Rugged Stuff
Remembering Butte
By R. Keith Rugg, 11-24-08
| At the observation deck overlooking Berkeley Pit, Butte. | |
If you click on over to Bob Wire’s music page, you’ll notice his latest track that’s available for free download, called “Go Butte!”
Others have also immortalized this city in song- the recent “Me and My Gang” by the group Rascal Flatts starts out,
“Way on down to southern Alabama
With the guitars jammin’ that’s where we’re headed
Straight up to Butte, Montana singin’ Lord I was born a ramblin’ man.”
Ray Stevens throws a bigger bone to Butte in his song, “The Haircut.” The whole first verse is dedicated to the haircut that he got in Butte, and ends up,
“Now, you may think that Butte, Montana, haircut’s the worst any man could ever get...Wrong!”
He goes on, you’ll remember, to get other haircuts- one in Los Angeles and one down South- but the Butte one is my favorite.
There’s also Jessie Hunter’s “Long-legged Hannah from Butte, Montana,” and Tim Montana’s “Butte, America.” A city as colorful as Butte is bound to draw attention from artists of all stripes.
So I downloaded Bob Wire’s “Go Butte!” last night, and it brought back memories that haven’t surfaced in decades. And as I pulled out the mental drawer labeled ‘Butte’ and shuffled through it, I found that the city with the Richest Hill on Earth has played a larger part in my life than I had realized.
My high school friends and I had a lot of good pals from Butte, and I thought about the road trip we made from St. Ignatius to Butte to celebrate their graduation with an all-night party, and then the drive back home, rolling the windows down so that the cold pre-dawn air would help us stay awake, and then finally pulling over somewhere between P-burg and Rock Creek to catch a little sleep. Our Butte buddies also came over for our graduation party, the one where we took a bus up to Kalispell and had the run of the Outlaw Inn overnight. I know one of the Butte guys went into the army after high school, but as for all the rest, I’ve no idea where they are today.
My maternal grandmother was the first person in her family to be born in America, and she grew up in Walkerville, the mining town adjacent to Butte, that was populated mostly by miners who had come over from Cornwall, England. After my first daughter was born, I drove over with my mother to Butte to show the new baby off to my grandmother, who was living there with my aunt, my mother’s older sister. Grandmother, aunt and mother have all passed away, so that’s one of those ‘gathering of family’ memories that’s kind of nice to have.
Bob Wire mentions the Berkeley Pit, and that’s one of the places I took my not-yet-then-wife sight-seeing during our college days when she came out to visit from the East Coast. It was part of the package that included the Mission and Bison Range at St. Ignatius, the U of M, the Rimrocks at Billings, and the Little Bighorn battlefield- I overloaded her with the whole tourism bit, and then it was a 24-hour drive straight through on back to our college in the Midwest.

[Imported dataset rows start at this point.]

/-- FENCE (R185): each executing lane enters a fence that R112 orders. -/
def execFence (f : F64) (s : State) : Out :=
  match s.cur with
  | none => .next s
  | some iss =>
    match s.crew? iss.crew with
    | none => .next s
    | some c =>
      let ls := lanesOf (guardMask c iss.mask f.h)
      let accs := ls.mapIdx (fun j l => fenceAcc s c f iss.pc s.nextId (s.nextId + 1 + j) l)
      let s := { s with nextId := s.nextId + 1 + ls.length, accs := s.accs ++ accs }
      .next (s.modCrew iss.crew (fun c => c.advance iss.mask s.cycle (fun _ t => t.pc + 8)))

/-! ### Hints that act at once -/

/-- The sectors or the line that a hint names in a lane: (physical address, class, SHR), a lookup, or GATE_SPACE (R190). The poison of a line's other
sectors does not count (DESIGN CHOICE, log 122). -/
def hintPlan (f : F128M) (n : Nat) (s : State) (c : Crew) (lane v : Nat) : Except LaneRes (List (Nat × Nat × Bool)) :=
  match laneAddr f v with
  | .error _ => .ok []
  | .ok (sp, o) =>
    if c.gdepth ≥ 1 && sp.barred then .error (.fault .gateSpace 0 (recAddr f v))
    else if !sp.paged then .ok []
    else
      let one := fun (j : Nat) =>
        s.piece c lane .hint sp (if j == 0 then o else o / 256 * 256 + 256 * j) 1 0 []
      let rs := (List.range n).map one
      match rs.findSome? (fun r => match r with | .error (.miss v) => some v | _ => none) with
      | some v => .error (.miss v)
      | none =>
        /- a condition in any sector drops the lane's hint -/
        if rs.any (fun r => match r with | .error _ => true | .ok (.phys pa, _) => s.store.poison.contains (pa / 256) | _ => false) then .ok []
        else .ok (rs.filterMap (fun r => match r with
          | .ok (.phys pa, l) => some (pa, (l.getD default).cls, (l.getD default).shr)
          | _ => none))

/-- The sectors that a hint names in a lane, by their first bytes. -/
def hintFoot (f : F128M) (n : Nat) (s : State) (c : Crew) (lane v : Nat) : List (Where × Nat) :=
  match laneAddr f v with
  | .error _ => []
  | .ok (sp, o) => (List.range n).flatMap (fun (j : Nat) => s.footOf c lane sp (if j == 0 then o else o / 256 * 256 + 256 * j) 1)

/-- Issue a hint whose effect is on caches only (R190). It needs a log slot, which it frees at once (R305). A lane whose operands would
fault is dropped (log 84). `waits` says of what address a hint waits. -/
def runHint (i : Instr) (f : F128M) (n : Nat) (eff : State → Crew → Nat × Nat × Bool → State) (s : State)
    (waits : Crew → Nat → Bool := fun _ _ => false) : Out :=
  match s.cur with
  | none => .next s
  | some iss =>
    match s.crew? iss.crew with
    | none => .next s
    | some c =>
      let d : MemDesc := { lineDesc f .load with plan := fun _ _ _ _ => LaneRes.drop }
      let em := guardMask c iss.mask f.h
      let out := hintDrop s c iss.mask em d
      match memCheck s c iss.mask em out iss.pc d with
      | some x => .next (s.stopped iss.crew iss x)
      | none =>
        let rd := fun l => readLane s c iss.mask [(f.addrUse, f.s1)] l
        let ps := (lanesOf (em &&& ~~~out)).map (fun l => (l, hintPlan f n s c l (val (rd l).vals 0)))
        let misses := ps.filterMap (fun p => match p.2 with | .error (.miss v) => some v | _ => none)
        if !misses.isEmpty then .next ((misses.foldl (fun s v => s.lookup c v) s).stopped iss.crew iss (.stall .xlate))
        else if ps.any (fun p => match p.2 with | .ok l => l.any (fun x => waits c x.1) | .error _ => false) then .next (s.stopped iss.crew iss (.stall .dep))
        else if !ps.isEmpty && s.slotsHeld c.team c.id + 1 > Config.logSlots then .next (s.stopped iss.crew iss (.stall .struct))
        else
          let bad : List LaneFault := ps.filterMap (fun p => match p.2 with | .error (.fault k sub a) => some (p.1, k, sub, a) | _ => none)
          let fm := maskOf (bad.map (·.1))
          let c1 := (releaseMem s c iss.mask (em &&& ~~~out) d).modLanes (em &&& ~~~out) (fun l t => t.raise (readFlags (rd l)))
          let c2 := c1.modLanes fm (fun l t => t.keep (rd l).vals)
          let c2 := if fm == 0 then c2 else c2.keepLog { pc := iss.pc, ins := i, slots := 1, group := s.nextId }
          let s := if fm == 0 then s else { s with nextId := s.nextId + 1 }
          let c3 := c2.advance (iss.mask &&& ~~~fm) s.cycle (fun _ t => t.pc + 16)
          let vas := (lanesOf (em &&& ~~~out)).flatMap (fun l => footVas (hintFoot f n s c l (val (rd l).vals 0)))
          let s1 := ((s.modCrew iss.crew (fun _ => c3)).tlbHits c vas).dropFailed c
          let s2 := (ps.flatMap (fun p => match p.2 with | .ok l => l | _ => [])).foldl (fun s x => eff s c x) s1
          if fm == 0 then .next s2 else .next (s2.stopped iss.crew iss (.trap (trapOf iss.pc bad)))

/-- PREF (R190). It waits while an engine holds a sector's line in G, or the fabric holds the request (R117, R342, R343; log 123). -/
def execPref (f : F128M) (s : State) : Out :=
  runHint (.pref f) f f.n (fun s c x => s.cacheRead
    { core := c.core, ctx := (s.teamOf c).ctx, cls := x.2.1, shr := x.2.2, rd := f.rd.toNat } (field f.m 0 2) x.1) s
    (fun c pa => s.gLines.contains (pa / 1024) || s.fabricHolds (some (dieOf c.core)) pa && !s.readHere c.core pa 1)

/-- CLRRV (R190). -/
def execClrrv (f : F128M) (s : State) : Out :=
  runHint (.clrrv f) f 1 (fun s c x =>
    { s with store := { s.store with
        l2 := s.store.l2.map (fun (l : L2Line) => if l.line == x.1 / 1024 && l.die == dieOf c.core then { l with v := f.rd.toNat } else l)
        llc := s.store.llc.map (fun (l : LlcLine) => if !l.ten && l.line == x.1 / 1024 then { l with v := f.rd.toNat } else l) } }) s

/-! ### Events -/

/-- LOAD_COMPLETE: unit `unit` of a load, an atomic, an arrival or a RET's read is performed, and the registers are written
when every lane of the instruction has performed (R173, R381). -/
def execLoadComplete (id unit : Nat) (s : State) : Out :=
  .next (s.tryPerform id unit (fun a _ => match a.kind with
    | .load => true
    | .atomic => true
    | .pop => true
    | .bar => true
    | _ => false))

/-- HOME_ACKNOWLEDGEMENT: a store, a fence, a payload, a write-back or a unit of an AST or AEPI has been performed at its home (R116, R225). -/
def execHomeAcknowledgement (id unit : Nat) (s : State) : Out :=
  .next (s.tryPerform id unit (fun a u => match a.kind with
    | .store => !s.createsW a u
    | .push _ _ => !s.createsW a u
    | .fence => true
    | .clwb => true
    | .clevict => true
    | .tile => true
    | .stsig => unit + 1 != a.units.length && !s.createsW a u
    | _ => false))

/-- W_SECTOR_REGISTRATION: the narrow store that creates a W sector is performed (R336). -/
def execWSectorRegistration (id unit : Nat) (s : State) : Out :=
  .next (s.tryPerform id unit (fun a u => match a.kind with
    | .store => s.createsW a u
    | .push _ _ => s.createsW a u
    | .stsig => unit + 1 != a.units.length && s.createsW a u
    | _ => false))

There’s tons of other Butte memories- a visit to the ‘rock museum’ during an eighth-grade field trip; a crushing defeat at the state track and field championships in ‘86; a day spent wandering the streets, killing time before my flight to boot camp- and they all came back to me after listening to the download from Bob Wire.
So thanks, Bob. It’s good to remember once in a while.